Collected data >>
theorem exec_a_cases (h : exec i s = .next t) :
    t.a = s.a ∨ (∃ imm, i = .ldaImm imm) ∨ (∃ addr, i = .ldaAbs addr ∨ i = .ldaIdx addr) ∨
      i ∈ [.addB, .subB, .andB, .orB, .xorB, .incA, .decA] := by
  cases i <;> cases h
  case ldaImm imm => exact .inr (.inl ⟨imm, rfl⟩)
  case ldaAbs addr => exact .inr (.inr (.inl ⟨addr, .inl rfl⟩))
  case ldaIdx addr => exact .inr (.inr (.inl ⟨addr, .inr rfl⟩))
  case addB | subB | andB | orB | xorB | incA | decA => exact .inr (.inr (.inr (by decide)))
  all_goals exact .inl rfl

theorem exec_b_cases (h : exec i s = .next t) : t.b = s.b ∨ ∃ imm, i = .ldbImm imm := by
  cases i <;> cases h
  case ldbImm imm => exact .inr ⟨imm, rfl⟩
  all_goals exact .inl rfl

theorem exec_x_cases (h : exec i s = .next t) : t.x = s.x ∨ ∃ imm, i = .ldxImm imm := by
  cases i <;> cases h
  case ldxImm imm => exact .inr ⟨imm, rfl⟩
  all_goals exact .inl rfl

theorem exec_pc_cases (h : exec i s = .next t) :
    t.pc = s.pc ∨ ∃ addr, i = .jmpAbs addr ∨ i = .jzAbs addr ∨ i = .jnzAbs addr := by
  cases i <;> cases h
  case jmpAbs addr => exact .inr ⟨addr, .inl rfl⟩
  case jzAbs addr => exact .inr ⟨addr, .inr (.inl rfl)⟩
  case jnzAbs addr => exact .inr ⟨addr, .inr (.inr rfl)⟩
  all_goals exact .inl rfl

/-- Memory after an Execute: kept, or one byte written by a store (42_load_store.md R194, R196). -/
theorem exec_mem_cases (h : exec i s = .next t) :
    t.mem = s.mem ∨ ∃ addr, (i = .staAbs addr ∧ t.mem = s.mem.write (absoluteAddr addr) s.a) ∨
      (i = .staIdx addr ∧ t.mem = s.mem.write (indexedAddr addr s.x) s.a) := by
  cases i <;> cases h
  case staAbs addr => exact .inr ⟨addr, .inl ⟨rfl, rfl⟩⟩
  case staIdx addr => exact .inr ⟨addr, .inr ⟨rfl, rfl⟩⟩
  all_goals exact .inl rfl

theorem exec_halted_cases (h : exec i s = .next t) :
    t.halted = s.halted ∨ i = .hlt ∨ ∃ op, i = .undef op := by
  cases i <;> cases h
  case hlt => exact .inr (.inl rfl)
  case undef op => exact .inr (.inr ⟨op, rfl⟩)
  all_goals exact .inl rfl

/-- The Bus Events after an Execute: those before it, and at most one more, of this cycle. -/
theorem exec_events_cases (h : exec i s = .next t) :
    t.events = s.events ∨ ∃ e : BusEvent, e.cycle = s.cycle ∧ t.events = s.events ++ [e] := by
  cases i <;> cases h
  case ldaAbs | ldaIdx | staAbs | staIdx => exact .inr ⟨_, rfl, rfl⟩
  all_goals exact .inl rfl

theorem exec_flagsReserved (h : exec i s = .next t) : flagsReserved t.flags = flagsReserved s.flags := by
  cases i <;> cases h
  case addB => exact flagsReserved_add9 s.a s.b s.flags
  case subB => exact flagsReserved_sub9 s.a s.b s.flags
  case ldaImm | ldbImm | ldxImm | ldaAbs | ldaIdx | andB | orB | xorB | incA | decA =>
    exact flagsReserved_setZN _ s.flags
  all_goals rfl

end Exec

/-! ### What a transition can do -/

/-- The micro-states that the engine leaves by a transition: all but the three of 40_microengine.md R138. -/
def MicroState.hasTransition : MicroState → Bool
  | .halted | .memRead | .memWrite => false
  | .fetchOp | .decode | .fetchOpLo | .fetchOpHi | .execute | .writeBack => true

theorem MicroState.hasTransition_iff (u : MicroState) :
    u.hasTransition = true ↔ u ≠ .halted ∧ u ≠ .memRead ∧ u ≠ .memWrite := by
  cases u <;> simp [MicroState.hasTransition]

/-- What every transition keeps, and the ways in which memory, the Bus Events and the micro-state may change. -/
structure TransitionEffect (s t : State) : Prop where
  sp_kept : t.sp = s.sp
  cycle_kept : t.cycle = s.cycle
  timeline_kept : t.timeline = s.timeline
  resetDone_kept : t.resetDone = s.resetDone
  reserved_kept : flagsReserved t.flags = flagsReserved s.flags
  mem_cases : t.mem = s.mem ∨ ∃ addr v, t.mem = s.mem.write addr v
  events_cases : t.events = s.events ∨ ∃ e : BusEvent, e.cycle = s.cycle ∧ t.events = s.events ++ [e]
  halt_cases : (t.halted = s.halted ∧ t.ustate.hasTransition = true) ∨ (t.halted = true ∧ t.ustate = .halted)

theorem transition_completes (s : State) (h : s.ustate.hasTransition = true) : ∃ t, transition s = .next t := by
  unfold transition microExecute
  cases hu : s.ustate
  case execute => exact exec_completes _ s
  case halted | memRead | memWrite => rw [hu] at h; cases h
  all_goals exact ⟨_, rfl⟩

theorem microDecode_hasTransition (s : State) : (microDecode s).ustate.hasTransition = true := by
  rw [microDecode_ustate]
  split <;> rfl

theorem microFetchOpLo_hasTransition (s : State) : (microFetchOpLo s).ustate.hasTransition = true := by
  rw [microFetchOpLo_ustate]
  split <;> rfl

theorem exec_effect {i : Instr} {s t : State} (h : exec i s = .next t) : TransitionEffect s t := by
  obtain ⟨hsp, -, -, hcycle, htimeline, hreset⟩ := exec_sameEngine h
  refine ⟨hsp, hcycle, htimeline, hreset, exec_flagsReserved h, ?_, exec_events_cases h, ?_⟩
  · rcases exec_mem_cases h with hmem | ⟨addr, ⟨-, hmem⟩ | ⟨-, hmem⟩⟩
    · exact .inl hmem
    · exact .inr ⟨_, _, hmem⟩
    · exact .inr ⟨_, _, hmem⟩
  · rcases exec_ends i s t h with ⟨hhalted, hu⟩ | hend
    · exact .inl ⟨hhalted, by rw [hu]; rfl⟩
    · exact .inr hend

theorem transition_effect {s t : State} (h : transition s = .next t) : TransitionEffect s t := by
  rcases transition_next s t h with ⟨-, rfl⟩ | ⟨-, rfl⟩ | ⟨-, rfl⟩ | ⟨-, rfl⟩ | ⟨-, hexec⟩ | ⟨-, rfl⟩
  · exact ⟨rfl, rfl, rfl, rfl, rfl, .inl rfl, .inr ⟨_, rfl, rfl⟩, .inl ⟨rfl, rfl⟩⟩
  · exact ⟨rfl, rfl, rfl, rfl, rfl, .inl rfl, .inl rfl, .inl ⟨rfl, microDecode_hasTransition s⟩⟩
  · exact ⟨rfl, rfl, rfl, rfl, rfl, .inl rfl, .inr ⟨_, rfl, rfl⟩, .inl ⟨rfl, microFetchOpLo_hasTransition s⟩⟩
  · exact ⟨rfl, rfl, rfl, rfl, rfl, .inl rfl, .inr ⟨_, rfl, rfl⟩, .inl ⟨rfl, rfl⟩⟩
  · exact exec_effect hexec
  · exact ⟨rfl, rfl, rfl, rfl, rfl, .inl rfl, .inl rfl, .inl ⟨rfl, rfl⟩⟩

theorem TransitionEffect.mem_wf {s t : State} (h : TransitionEffect s t) (hs : s.mem.wf = true) :
    t.mem.wf = true := by
  rcases h.mem_cases with hmem | ⟨addr, v, hmem⟩
  · rwa [hmem]
  · rw [hmem]; exact Memory.wf_write s.mem addr v hs

/-- The Bus Events of a transition that starts with none, as `step_cycle` starts each (R131). -/
theorem TransitionEffect.events_of_nil {s t : State} (h : TransitionEffect s t) (hs : s.events = []) :
    t.events.length ≤ 1 ∧ ∀ e ∈ t.events, e.cycle = s.cycle := by
  rcases h.events_cases with hev | ⟨e, hcycle, hev⟩
  · simp [hev, hs]
  · simp [hev, hs, hcycle]

/-- A transition of a core that is not halted halts it exactly by entering Halted. -/
theorem TransitionEffect.halted_iff {s t : State} (h : TransitionEffect s t) (hs : s.halted = false) :
    t.halted = true ↔ t.ustate = .halted := by
  rcases h.halt_cases with ⟨hkept, hgoes⟩ | ⟨hhalted, hu⟩
  · simp [hkept, hs, ((MicroState.hasTransition_iff _).1 hgoes).1]
  · simp [hhalted, hu]

/-- No transition enters MemRead or MemWrite (10_state.md R42). -/
theorem TransitionEffect.ustate_entered {s t : State} (h : TransitionEffect s t) :
    t.ustate ≠ .memRead ∧ t.ustate ≠ .memWrite := by
  rcases h.halt_cases with ⟨-, hgoes⟩ | ⟨-, hu⟩
  · exact ((MicroState.hasTransition_iff _).1 hgoes).2
  · simp [hu]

EXERCISE GOAL >> Report every line in the data above in which the word "subB" appears.

RESPONSE AREA >>
      i ∈ [.addB, .subB, .andB, .orB, .xorB, .incA, .decA] := by
  case addB | subB | andB | orB | xorB | incA | decA => exact .inr (.inr (.inr (by decide)))
  case subB => exact flagsReserved_sub9 s.a s.b s.flags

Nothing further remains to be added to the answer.